IBM researchers are using AI models to study diseases such as Alzheimer’s or the prediction and design of immune responses and the study shows that artificial intelligence can be really helpful for early diagnosis.
If there is one area where innovation and, specifically, technologies such as AI or Machine Learning are playing a leading role, it is undoubtedly the area of healthcare.
Improving treatments, accelerating the development of drugs, or predicting certain diseases are just some of the goals currently being pursued by major technology companies around the world.
IBM wanted to show how its researchers are using certain AI models for the early detection of Alzheimer’s disease; the study of the relationship between the sense of smell; the detection, correction, and use of unbiased data for diagnoses and treatments in dermatology; or the prediction and design of immune responses.
AI can be a key factor for early diagnosis
For example, Guillermo Cecchi, Manager of IBM Thomas J. Watson Research Center’s Computational Psychiatry and Neuroimaging Laboratory, explained how IBM Research and Pfizer have developed a new artificial intelligence (AI) model that uses short, non-invasive, standardized speech tests to help predict the eventual onset of Alzheimer’s disease in cognitively healthy people with an accuracy of 0.7 and an AUC of 0.74 (area under the curve).
These predictions were made against data samples from a group of cognitively healthy people who did or did not eventually develop the disease later in life, allowing the researchers to verify the prediction accuracy of the AI model.

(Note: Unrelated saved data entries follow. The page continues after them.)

/-- YARD_LOAD ends with the first failing check as its result, or with its slot filled. The oldest due instance is
created when the Yard runs and there is room. A quiesce ends when no instance is live, with the number that ended
meanwhile. A free core takes the oldest ready operation that it may run, whose waiting time is counted, pops its
packets if its service is the vendor's and no spilled word of its queue is held by a retraining controller, and begins
it; with none it sleeps. An operation's completion frees its core and gives its outputs and status to its instance. A
push that its queue refused makes it OUT_FULL. A timeout ends it at its run-time limit with TIMEOUT, what a user
module did before staying done, and is reported. The oldest flag write of a stall takes effect on the masked flags.
[R382, R384, R386, R389, R391, R392, R393, R401, R402, R412] -/
def Obligations.YardEventsComplete : Prop :=
  (∀ (s : State) (op : BitVec 16) (o : OpRec) (kind k a len : Nat), s.op op.toNat = some o →
    o.kind = .yardLoad kind k a len → o.done = false → s.inReset .yrd = false →
    ((s.inDram a len = false ∨ len = 0) → exec (.yardLoadDone op) s = .next (s.endOp op.toNat stBadParam 2).settle) ∧
    (s.inDram a len = true → len ≠ 0 → s.memHeld a len = false →
      let r := s.dramBytes a len
      let c := if kind = 0 then r.2.tmplCheck r.1 k else r.2.modCheck r.1 k
      (c ≠ 0 → exec (.yardLoadDone op) s = .next (r.2.endOp op.toNat stBadParam (BitVec.ofNat 64 c)).settle) ∧
      (c = 0 → kind = 0 → exec (.yardLoadDone op) s = .next ((r.2.putTemplate k r.1).endOpFree op.toNat stOk).settle) ∧
      (c = 0 → kind ≠ 0 → exec (.yardLoadDone op) s
        = .next ((r.2.withMods (mset (fun _ => []) r.2.mods k r.1)).endOpFree op.toNat stOk).settle))) ∧
  (∀ (s : State) (k : Nat) (rest : List Nat), s.due = k :: rest → s.yState = 0 → s.inReset .yrd = false →
    s.instRoom (s.tmplImg k) (tFlow (s.tmplImg k)) = true → exec .instanceCreate s = .next
      ((s.withDue rest).createInst k (tFlow (s.tmplImg k)) (tParams (s.tmplImg k))).settle) ∧
  (∀ (s : State) (op : BitVec 16) (o : OpRec) (base : Nat), s.op op.toNat = some o → o.kind = .quiesce base →
    o.done = false → s.liveInsts = 0 → exec (.yardQuiesceDone op) s = .next
      ((if s.yState = 1 then s.setFl F.YRD_STAT.state 2 else s).endOp op.toNat stOk
        (BitVec.ofNat 64 (s.yended - base))).settle) ∧
  (∀ (s : State) (c : Fin 32), (s.core c.val).work = none → s.inReset .yrd = false →
    (s.nextWork c.val = none →
      exec (.workRequest c) s = .next (s.setCore c.val { s.core c.val with asleep := true }).settle) ∧
    (∀ (y : Inst) (j : Nat), s.nextWork c.val = some (y, j) →
      (256 ≤ opService (s.tmplImg y.tmpl) j ∨ opIn (s.tmplImg y.tmpl) j = yNone ∨
        s.spillHeld (inQueue (s.tmplImg y.tmpl) j) = false) →
      let img := s.tmplImg y.tmpl
      let v := ((s.setInst (y.setOp j { y.op j with core := some c.val })).countWait y.tmpl j (opService img j)
        (s.now - (y.op j).readyAt.getD s.now)).checkYardMem c.val
      let n := v.wantPkts img j
      let p := if opService img j < 256 then v.popPackets (inQueue img j) n.2 else ([], v)
      exec (.workRequest c) s = .next (p.2.setCore c.val { p.2.core c.val with
        work := some (y.num, j), asleep := false, startAt := v.now, input := p.1, short := decide (n.2 < n.1) }).settle)) ∧
  (∀ (s : State) (c : Fin 32) (num : BitVec 32) (j : Nat) (y : Inst), (s.core c.val).work = some (num, j) → s.inst num = some y →
    (∀ acts (st : BitVec 3),
      let img := s.tmplImg y.tmpl
      let code := opService img j
      let par := opParams y.params img j
      let w := coreWriter c.val (s.core c.val).startAt
      s.serviceHeld img (s.modImg (code - 256)) code j par (s.core c.val).input acts = false →
      let v := s.freeCore c.val
      let r : YRes := if code < 256 then vendor w code (opOut img j) (opState img j) par (s.core c.val).input
          (s.core c.val).short v
        else if v.badPorts y.params img j then badInput v
        else userModule w img (v.modImg (code - 256)) par j acts st.toNat (s.core c.val).short v
      let e := r.st.outputs y (opResult img j) r
      exec (.operationComplete c acts st) s
        = .next (e.2.endOperation num j (if (s.core c.val).full then yOutFull else e.1)).settle) ∧
    (∀ acts,
      let img := s.tmplImg y.tmpl
      let code := opService img j
      let v := s.advTo ((s.core c.val).startAt + s.opLimit code * usCyc)
      let r := userModule (coreWriter c.val (s.core c.val).startAt) img (v.modImg (code - 256)) (opParams y.params img j) j
        acts 0 (s.core c.val).short v
      let w := if code < 256 || v.badPorts y.params img j then v else (r.st.outputs y (opResult img j) r).2
      exec (.operationTimeout ⟨c, acts⟩) s = .next (((w.freeCore c.val).raise 32 c.val).endOperation num j yTimeout).settle)) ∧
  (∀ (s : State) (st : StallIx) (at_ : Nat) (mask value : BitVec 8) (rest : List (Nat × BitVec 8 × BitVec 8)),
    mget (fun _ => []) s.yflags st.val = (at_, mask, value) :: rest →
    let v := s.advTo (at_ + 1)
    exec (.yardflagUpdate st) s = .next (((v.withYflags (mset (fun _ => []) v.yflags st.val rest)).controlFlit 0).setFl
      F.STL_FLAGS.yardflag
      ((BitVec.ofNat 8 (v.fl F.STL_FLAGS.yardflag st.val) &&& ~~~mask) ||| (value &&& mask)).toNat st.val).settle)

This is a significant increase over predictions based on clinical scales (59%) and random choice (50%).
IBM shows how AI can be used for health purposes
Another research explained by Celia Cintas, AI Science researcher at IBM Research Africa in the Nairobi Laboratory (Kenya) aims to end the biases of AI and Machine Learning models in the detection of dermatological diseases.
As Celia Cintas explained, in the research they discovered that the data used to train AI models are mostly made up of images of the Caucasian population, which can reduce the ability of these models to detect skin diseases in other patients and their corresponding negative impact on the quality of care and treatment that people receive.
For example, in populations of African descent, melanoma is commonly diagnosed at late stages. In addition, the paucity of images of the cutaneous manifestations of COVID-19 in Latin and African-descent patients is a problem, as it hinders clinical diagnosis.